Tree-based and tree-guided approaches (ToR, RT-RAG) deliver up to +13 point F1/recall gains and demonstrably reduce error cascade effects observed in sequential or chain-based methods (Jiapeng et al., 2024, Shi et al., 16 Jan 2026).

6. Current Challenges and Future Directions

Despite progress, practical multi-hop retrieval remains limited by several factors:

Embedding bottleneck: As queries are concatenated with growing context (evidence from earlier hops), vector encoders reach representational limits, as shown in GMR ablation studies (Lee et al., 2022).
Propagation of retrieval errors: Error at an early hop often makes downstream hops unrecoverable. Tree-based, memory-aware, and filtering-augmented frameworks are active areas of research to reduce this sensitivity (Jiapeng et al., 2024, Ji et al., 29 Mar 2025).
Representation and traversal cost: Graph-based systems introduce additional engineering complexity and computational demands, though sparse cube or level-wise pruning can mitigate this (Shi et al., 11 Feb 2026, Li et al., 28 Apr 2025).
Dataset and evaluation limitations: Most existing benchmarks are insufficiently complex, and there is a trend toward generating large synthetic multi-hop corpora for robust evaluation (Ghassel et al., 9 Jun 2025).
Extensibility across modalities: Audio-visual and multimodal multi-hop retrieval is nascent. M³KG-RAG presents a generalized method for constructing and reliably traversing multimodal multi-hop KGs, yielding large, consistent gains over prior RAGs (Park et al., 23 Dec 2025).

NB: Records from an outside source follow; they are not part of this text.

-- ==== Sys2Proof/Machine/Vector.lean ====
section
/-! DEFINITION. The Spandrel's instructions: the VEC family (R239 to R241), `ROT.LOAD` (R57 to R59, R236, R237) and
`SCALE.UPDATE` (R40, R41, R238). -/

namespace Sys2Proof.Machine

/-! ## Turns (R212, R359, R241, R41) -/

/-- Whether an earlier DRAIN that names a gathering register has not gathered yet (R41). -/
def gatherPending (s : State) (i : SpanI) : Bool :=
  s.instrs.any (fun j => decide (j.op = .drain ∧ j.lease = i.lease ∧ j.u < i.u ∧ j.stage ≠ .running) && !isAO j &&
    (!j.ready || (ddGatherEn j.desc && decide (ddGather j.desc = bits i.w1 23 16))))

/-- Whether an instruction of the VECTOR queue could start on a free Spandrel. -/
def vecStartable (s : State) (i : SpanI) : Bool :=
  decide (queueOf i.op = 3 ∧ i.stage = .queued) && takes s i.lease && !(i.op == .scaleUpdate && gatherPending s i)

/-- Whether an instruction is the one that the Spandrel starts next. -/
def vecTurn (s : State) (i : SpanI) : Bool :=
  s.vec.isNone &&
    ((leaseOrder s 4).findSome? (fun l => s.instrs.find? (fun j => decide (j.lease = l) && vecStartable s j))).map (·.u) ==
      some i.u

/-- An instruction of the VECTOR queue that may start now. -/
def vecInstr (s : State) (u : Nat) (p : SpanOp → Bool) : Option SpanI :=
  (getInstr s u).filter (fun i => p i.op && vecTurn s i)

/-! ## Writes of results -/

/-- The addressed bytes of several results, or the verdict of a page that is not writable (log entry 18). -/
def resultWrites (c : Acc) : List (Nat × List Byte) → State → Except Verdict (List (Nat × Byte)) × State
  | [], s => (.ok [], s)
  | (a, bs) :: t, s =>
    let r := writeVirt s c a bs
    match r.1 with
    | .error e => (.error (pageFault e), r.2)
    | .ok ws => let q := resultWrites c t r.2; (q.1.map (fun rest => ws ++ rest), q.2)

/-- Put an instruction on the Spandrel. -/
def startVec (s : State) (i : SpanI) (r : VecRun) : State :=
  serve { putInstr s { i with stage := .running } with vec := some r } 4 i.lease

/-- Complete the instruction on the Spandrel: its writes, then status and signal (R214). -/
def completeVec (s : State) (p : SpanOp → Bool) (extra : State → VecRun → State) : State :=
  match s.vec with
  | none => s
  | some r =>
    match getInstr s r.u with
    | none => { s with vec := none }
    | some i =>
      if ¬ p i.op then s
      else
        let s := extra (spanWrites { s with vec := none } (accI i) r.writes) r
        finish s i { count := r.count, skipped := r.skipped, singular := r.singular, smoothZero := r.smoothZero } (sigList i)

/-! ## VEC (R239, R240) -/

def vdAddr (d : List Word) (k : Nat) : Nat := (d.getD k 0).toNat
def vdCols (d : List Word) : Nat := bits (d.getD 4 0) 63 32
def vdRows (d : List Word) : Nat := bits (d.getD 4 0) 31 0
def vdT (d : List Word) : Half := fld (d.getD 5 0) 32 32
def vdS (d : List Word) : Half := fld (d.getD 5 0) 0 32
/-- The format of operand k (A, B, C) or, for 3, of the result. -/
def vdFmt (d : List Word) (k : Nat) : Nat := bits (d.getD 6 0) (63 - 8 * k) (56 - 8 * k)

/-- How many of the operands A, B and C an operation reads. -/
def vecArity (k : Nat) : Nat := if k = 2 then 3 else if k < 2 ∨ 8 ≤ k then 2 else 1

/-- The static checks of a VEC descriptor. -/
def vecChecks (k : Nat) (d : List Word) (skew : Bool) : List (Nat × Bool) :=
  let used := (List.range (vecArity k)) ++ [3]
  [(1, decide (bits (d.getD 6 0) 31 0 ≠ 0) || d.getD 7 0 != 0),
   (2, used.any (fun q => decide (vdFmt d q ≠ 9 ∧ (vdFmt d q ≠ 8 ∨ 8 ≤ k)))),
   (3, used.any (fun q => decide (vdAddr d q % 64 ≠ 0)) || skew)]

/-- Elements of a row of operand A and the rows (records of 8 bytes for SUB 8 and 9). -/
def vecIn (k : Nat) (d : List Word) : Nat := if 8 ≤ k then 2 * vdRows d else vdRows d * vdCols d

/-- The codes of an operand. -/
def vecCodes (f : Nat) (bs : List Byte) : List Nat :=
  let n := fmtWidth f / 8
  (List.range (bs.length / n)).map (fun i => leNat ((bs.drop (n * i)).take n))

/-- The exact values of an operand, NaN for a special code, and how many were special. -/
def vecVals (f : Nat) (bs : List Byte) : List Val := (vecCodes f bs).map (decodeVal f)

/-- A result code, and whether its narrowing saturated (R44). -/
def vecOut (f : Nat) (polbin : Bool) (v : Val) : Nat × Nat :=
  (encodeVal f polbin v, match v with
    | some x => if (narrow x (if f = 8 then fBF16 else fB32) polbin).2 then 1 else 0
    | none => 0)

/-- A sum's result: the value of vec_sum, with its saturations. -/
def vecSumOut (f : Nat) (polbin : Bool) (terms : List Val) : Nat × Nat :=
  let r := terms.foldl (vecSumStep polbin) (some (exZero, exZero), 0)
  let fin := r.1.map (fun p => exAdd p.1 p.2)
  let n := r.2 + (match fin with | some x => if sat32 x polbin then 1 else 0 | none => 0)
  let o := vecOut f polbin (fin.map (narEx polbin))
  (o.1, n + o.2)

/-- 1 / √A (R239): a zero saturates, a negative value gives NaN. -/
def vecRsqrt (v : Val) : Val :=
  v.bind (fun x => if x.mag = 0 then some ⟨false, 1, 200⟩ else if x.neg then none else some (exRsqrt x))

/-- The results of a VEC operation, in order: codes with saturations. `a`, `b`, `c` are the operands' values. -/
def vecResults (k rows cols : Nat) (f : Nat) (polbin : Bool) (s t : Half) (a b c : List Val) : List (Nat × Nat) :=
  let row := fun (l : List Val) (i : Nat) => (l.drop (cols * i)).take cols
  match k with
  | 0 => (a.zip b).map (fun xy => vecOut f polbin (vAdd xy.1 xy.2))
  | 1 => (a.zip b).map (fun xy => vecOut f polbin (vMul xy.1 xy.2))
  | 2 => ((a.zip b).zip c).map (fun z => vecOut f polbin (vAdd (vMul z.1.1 z.1.2) z.2))
  | 3 => a.map (fun x => vecOut f polbin (vAdd (vMul x (dec32 s)) (dec32 t)))
  | 4 => (List.range rows).map (fun i => vecSumOut f polbin (row a i))
  | 5 => (List.range cols).map (fun j => vecSumOut f polbin ((List.range rows).map (fun i => a.getD (cols * i + j) none)))
  | 6 => (List.range rows).map (fun i => vecSumOut f polbin ((row a i).map (fun x => vMul x x)))
  | _ => a.map (fun x => vecOut f polbin (vecRsqrt x))

/-- A winner record as it enters the Spandrel: an infinity or NaN is the canonical NaN (R49). -/
def vecRecord (w : List Half) (i : Nat) : Half × Half :=
  (if (dec32 (w.getD (2 * i) 0)).isNone then nan32 else w.getD (2 * i) 0, w.getD (2 * i + 1) 0)

/-- The winner records of two record tensors (R126). -/
def vecWinners (maxMode : Bool) (a b : List Half) : List Half :=
  ((List.range (a.length / 2)).map (fun i =>
    let w := winner maxMode (vecRecord a i) (vecRecord b i)
    [w.1, w.2])).flatten

/-- The comparisons of records that a special value enters (R49). -/
def vecWinnerSpecials (a b : List Half) : Nat :=
  ((List.range (a.length / 2)).filter (fun i => (dec32 (a.getD (2 * i) 0)).isNone || (dec32 (b.getD (2 * i) 0)).isNone)).length

/-- The operations of a VEC instruction but ARGMAX and ARGMIN, one for each result, that a special value enters from memory (R49; log entry 54). -/
def vecSpecials (k : Nat) (d : List Word) (a b c : List Val) : Nat :=
  let bad := fun (l : List Val) => l.any (fun v => v.isNone)
  let cols := vdCols d
  let among (n : Nat) (terms : Nat → List Val) : Nat := ((List.range n).filter (fun i => bad (terms i))).length
  match k with
  | 0 | 1 => among a.length (fun i => [a.getD i none, b.getD i none])
  | 2 => among a.length (fun i => [a.getD i none, b.getD i none, c.getD i none])
  | 3 => among a.length (fun i => [a.getD i none, dec32 (vdS d), dec32 (vdT d)])
  | 4 | 6 => among (vdRows d) (fun i => (a.drop (cols * i)).take cols)
  | 5 => among cols (fun j => (List.range (vdRows d)).map (fun i => a.getD (cols * i + j) none))
  | 7 => among a.length (fun i => [a.getD i none])
  | _ => 0

/-- Read the operands of a VEC instruction; an operand that it does not use reads as empty. -/
def vecRead (s : State) (i : SpanI) (k : Nat) (d : List Word) (q : Nat) : Except MemErr (List Byte) × State :=
  if vecArity k ≤ q then (.ok [], s)
  else readVirt s (accI i) (vdAddr d q) (vecIn k d * (fmtWidth (vdFmt d q) / 8))

/-- The result codes of a VEC instruction but ROWMAX and ROWMIN, each with whether it saturated. -/
def vecCodesOut (k : Nat) (d : List Word) (polbin : Bool) (a b c : List Byte) : List (Nat × Nat) :=
  vecResults k (vdRows d) (vdCols d) (vdFmt d 3) polbin (vdS d) (vdT d) (vecVals (vdFmt d 0) a) (vecVals (vdFmt d 1) b)
    (vecVals (vdFmt d 2) c)

/-- The bytes of a VEC instruction's result, from the bytes of its operands. -/
def vecBytes (k : Nat) (d : List Word) (polbin : Bool) (a b c : List Byte) : List Byte :=
  if 8 ≤ k then halfBytes (vecWinners (decide (k = 8)) (words32 a) (words32 b))
  else ((vecCodesOut k d polbin a b c).map (fun r => leBytes (fmtWidth (vdFmt d 3) / 8) r.1)).flatten

/-- Run a VEC instruction whose operands are read, from the state before its command. -/
def vecRunOps (s0 s : State) (i : SpanI) (k : Nat) (d : List Word) (a b c : List Byte) : State :=
  let polbin := i.leg
  let w := resultWrites (accI i) [(vdAddr d 3, vecBytes k d polbin a b c)] s
  match w.1 with
  | .error v => faultOr s0 w.2 i v
  | .ok ws =>
    let sat := if 8 ≤ k then 0 else sumL ((vecCodesOut k d polbin a b c).map (·.2))
    let special := if 8 ≤ k then vecWinnerSpecials (words32 a) (words32 b) else vecSpecials k d (vecVals (vdFmt d 0) a) (vecVals (vdFmt d 1) b) (vecVals (vdFmt d 2) c)
    let s := startVec w.2 i { u := i.u, lease := i.lease, writes := ws }
    event (event s 0x021 sat (srcOf i)) 0x022 special (srcOf i)

def isVec : SpanOp → Bool
  | .vec _ => true
  | _ => false
/-- The SUB of a VEC instruction. -/
def vecSub : SpanOp → Nat
  | .vec k => k.val
  | _ => 0

/-- VEC_START (R239, R241): descriptor, checks, operands, results. -/
def execVecStart (u : Nat) (s : State) : Result :=
  .next (match vecInstr s u isVec with
    | none => s
    | some i =>
      if i.a.toNat % 64 ≠ 0 then faultInstr s i (.config 3 i.a)
      else
        let k := vecSub i.op
        let r := readVirt s (accI i) i.a.toNat 64
        match r.1 with
        | .error e => faultRead s r.2 i e
        | .ok bs =>
          let d := words64 bs
          let m := armStatus r.2 i
          if statusWaits r.2 i then keepGot s m.2.2
          else match firstCheck i.a (vecChecks k d (statusSkew i) ++ [(30, m.1)]) with
          | .ok =>
            let i := m.2.1
            if vdRows d = 0 ∨ vdCols d = 0 then finish m.2.2 i { skipped := true } (sigList i)
            else
              let a := vecRead m.2.2 i k d 0
              let b := vecRead a.2 i k d 1
              let c := vecRead b.2 i k d 2
              match a.1, b.1, c.1 with
              | .ok x, .ok y, .ok z => vecRunOps s c.2 i k d x y z
              | .error e, _, _ => faultRead s a.2 i e
              | _, .error e, _ => faultRead s b.2 i e
              | _, _, .error e => faultRead s c.2 i e
          | bad => faultInstr m.2.2 i bad)

/-- VEC_COMPLETE (R214, R241). -/
def execVecComplete (s : State) : Result := .next (completeVec s isVec (fun s _ => s))

/-! ## ROT.LOAD (R57 to R59, R236, R237) -/

def isRot : SpanOp → Bool
  | .rotMatrix | .rotSmooth => true
  | _ => false

/-- A rotation slot and the inverse buffer from a matrix (R57, R58). -/
def rotFrom (ws : List Half) (polbin : Bool) : RotSlot × List Half × Bool :=
  let bad : RotSlot × List Half × Bool := ({ mat := identity32, mark := true }, identity32, true)
  if ws.any (fun w => (dec32 w).isNone) then bad
  else match gjInverse (ws.map val32) polbin with
    | some inv => ({ mat := ws, mark := false }, inv.map (fun x => nar32 x polbin), false)
    | none => bad

/-- Matrix mode: the slot takes R or the identity at completion, and the buffer its inverse (R236). -/
def startRotMatrix (s : State) (i : SpanI) : State :=
  let r := readVirt s (accI i) i.a.toNat 4096
  match r.1 with
  | .error e => faultRead s r.2 i e
  | .ok bs =>
    let o := rotFrom (words32 bs) i.leg
    let w := resultWrites (accI i) [(i.b.toNat, halfBytes o.2.1)] r.2
    match w.1 with
    | .error v => faultOr s w.2 i v
    | .ok ws =>
      let xs := words32 bs
      let n := if xs.any (fun x => (dec32 x).isNone) then 0 else gjSats (xs.map val32) i.leg
      event (startVec w.2 i
        { u := i.u, lease := i.lease, writes := ws, singular := o.2.2, rot := some (bits i.w1 11 10, o.1) }) 0x021 n (srcOf i)

/-- Smoothing mode: the reciprocals to RD and the factors to RB (R59, R237). -/
def startRotSmooth (s : State) (i : SpanI) : State :=
  let n := bits i.w1 31 12
  let polbin := i.leg
  if n = 0 then finish s i { skipped := true } (sigList i)
  else
    let r := readVirt s (accI i) i.a.toNat (4 * n)
    match r.1 with
    | .error e => faultRead s r.2 i e
    | .ok bs =>
      let fs := (words32 bs).map smoothFactor
      let recip := fs.map (fun f => exDiv exOne (val32 f.1))
      let count := (fs.filter (·.2)).length
      let w := resultWrites (accI i)
        [(i.d.toNat, halfBytes (recip.map (fun x => nar32 x polbin))), (i.b.toNat, halfBytes (fs.map (·.1)))] r.2
      match w.1 with
      | .error v => faultOr s w.2 i v
      | .ok ws =>
        let s := startVec w.2 i
          { u := i.u, lease := i.lease, writes := ws, smoothZero := decide (count ≠ 0), count := count }
        event s 0x021 ((recip.filter (fun x => sat32 x polbin)).length) (srcOf i)

/-- ROT_LOAD_START. -/
def execRotLoadStart (u : Nat) (s : State) : Result :=
  .next (match vecInstr s u isRot with
    | none => s
    | some i =>
      let m := armStatus s i
      let skew := decide (i.a.toNat % 64 ≠ 0 ∨ i.b.toNat % 64 ≠ 0 ∨ (i.op = .rotSmooth ∧ i.d.toNat % 64 ≠ 0)) || statusSkew i
      if statusWaits s i then m.2.2
      else match firstCheck i.a [(3, skew), (30, m.1)] with
      | .ok => if i.op = .rotMatrix then startRotMatrix m.2.2 m.2.1 else startRotSmooth m.2.2 m.2.1
      | bad => faultInstr m.2.2 m.2.1 bad)

/-- ROT_LOAD_COMPLETE (R58, R236): the slot takes its new content and mark. -/
def execRotLoadComplete (s : State) : Result :=
  .next (completeVec s isRot (fun s r => match r.rot with
    | some (k, v) => setRt s r.lease { getRt s r.lease with rot := Tab.set {} (getRt s r.lease).rot k v }
    | none => s))

/-! ## SCALE.UPDATE (R40, R41, R238) -/

def isScale : SpanOp → Bool
  | .scaleUpdate => true
  | _ => false

/-- The checks of a history record: its reserved fields, FMT and maxima, and its TSCALE (R34, R40). -/
def recordChecks (r : List Half) : List (Nat × Bool) :=
  let ctl := r.getD 17 0
  [(23, (tscale (r.getD 16 0)).isNone),
   (24, decide (bits ctl 31 18 ≠ 0 ∨ bits ctl 16 12 ≠ 0 ∨ bits ctl 7 0 = 0 ∨ 8 < bits ctl 7 0) ||
      (r.drop 20).any (fun w => w != 0) ||
      (r.take 16).any (fun w => (dec32 w).isNone || (w.getLsbD 31 && w != 0x80000000)))]

/-- SCALE_UPDATE_START (R41, R238): the record's checks, the update, and the register cleared. -/
def execScaleUpdateStart (u : Nat) (s : State) : Result :=
  .next (match vecInstr s u isScale with
    | none => s
    | some i =>
      let m := armStatus s i
      let g := bits i.w1 23 16
      if statusWaits s i then m.2.2
      else match firstCheck i.a [(3, decide (i.a.toNat % 128 ≠ 0) || statusSkew i)] with
      | .ok =>
        let r := readVirt m.2.2 (accI i) i.a.toNat 128
        match r.1 with
        | .error e => faultRead s r.2 m.2.1 e
        | .ok bs =>
          match firstCheck i.a (recordChecks (words32 bs) ++ [(30, m.1), (31, decide (gatherCount s i.lease ≤ g))]) with
          | .ok =>
            let k := gatherBase s i.lease + g
            let w := resultWrites (accI i)
              [(i.a.toNat, halfBytes (scaleUpdateRec (words32 bs) (Tab.get {} s.gather k)))] r.2
            match w.1 with
            | .error v => faultOr s w.2 m.2.1 v
            | .ok ws =>
              startVec { w.2 with gather := Tab.set {} w.2.gather k {} } m.2.1 { u := u, lease := i.lease, writes := ws }
          | bad => faultInstr r.2 m.2.1 bad
      | bad => faultInstr m.2.2 m.2.1 bad)

/-- SCALE_UPDATE_COMPLETE. -/
def execScaleUpdateComplete (s : State) : Result := .next (completeVec s isScale (fun s _ => s))

end Sys2Proof.Machine
end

Anticipated future work includes dynamic orchestration agents for planning querying graphs, improved query decomposition and error detection, integration with structured metadata and ontologies for more precise candidate filtering, and practical adaptation of high-hop retrieval to large-scale, real-world tasks and scientific domains (Tang et al., 2024, Shi et al., 11 Feb 2026).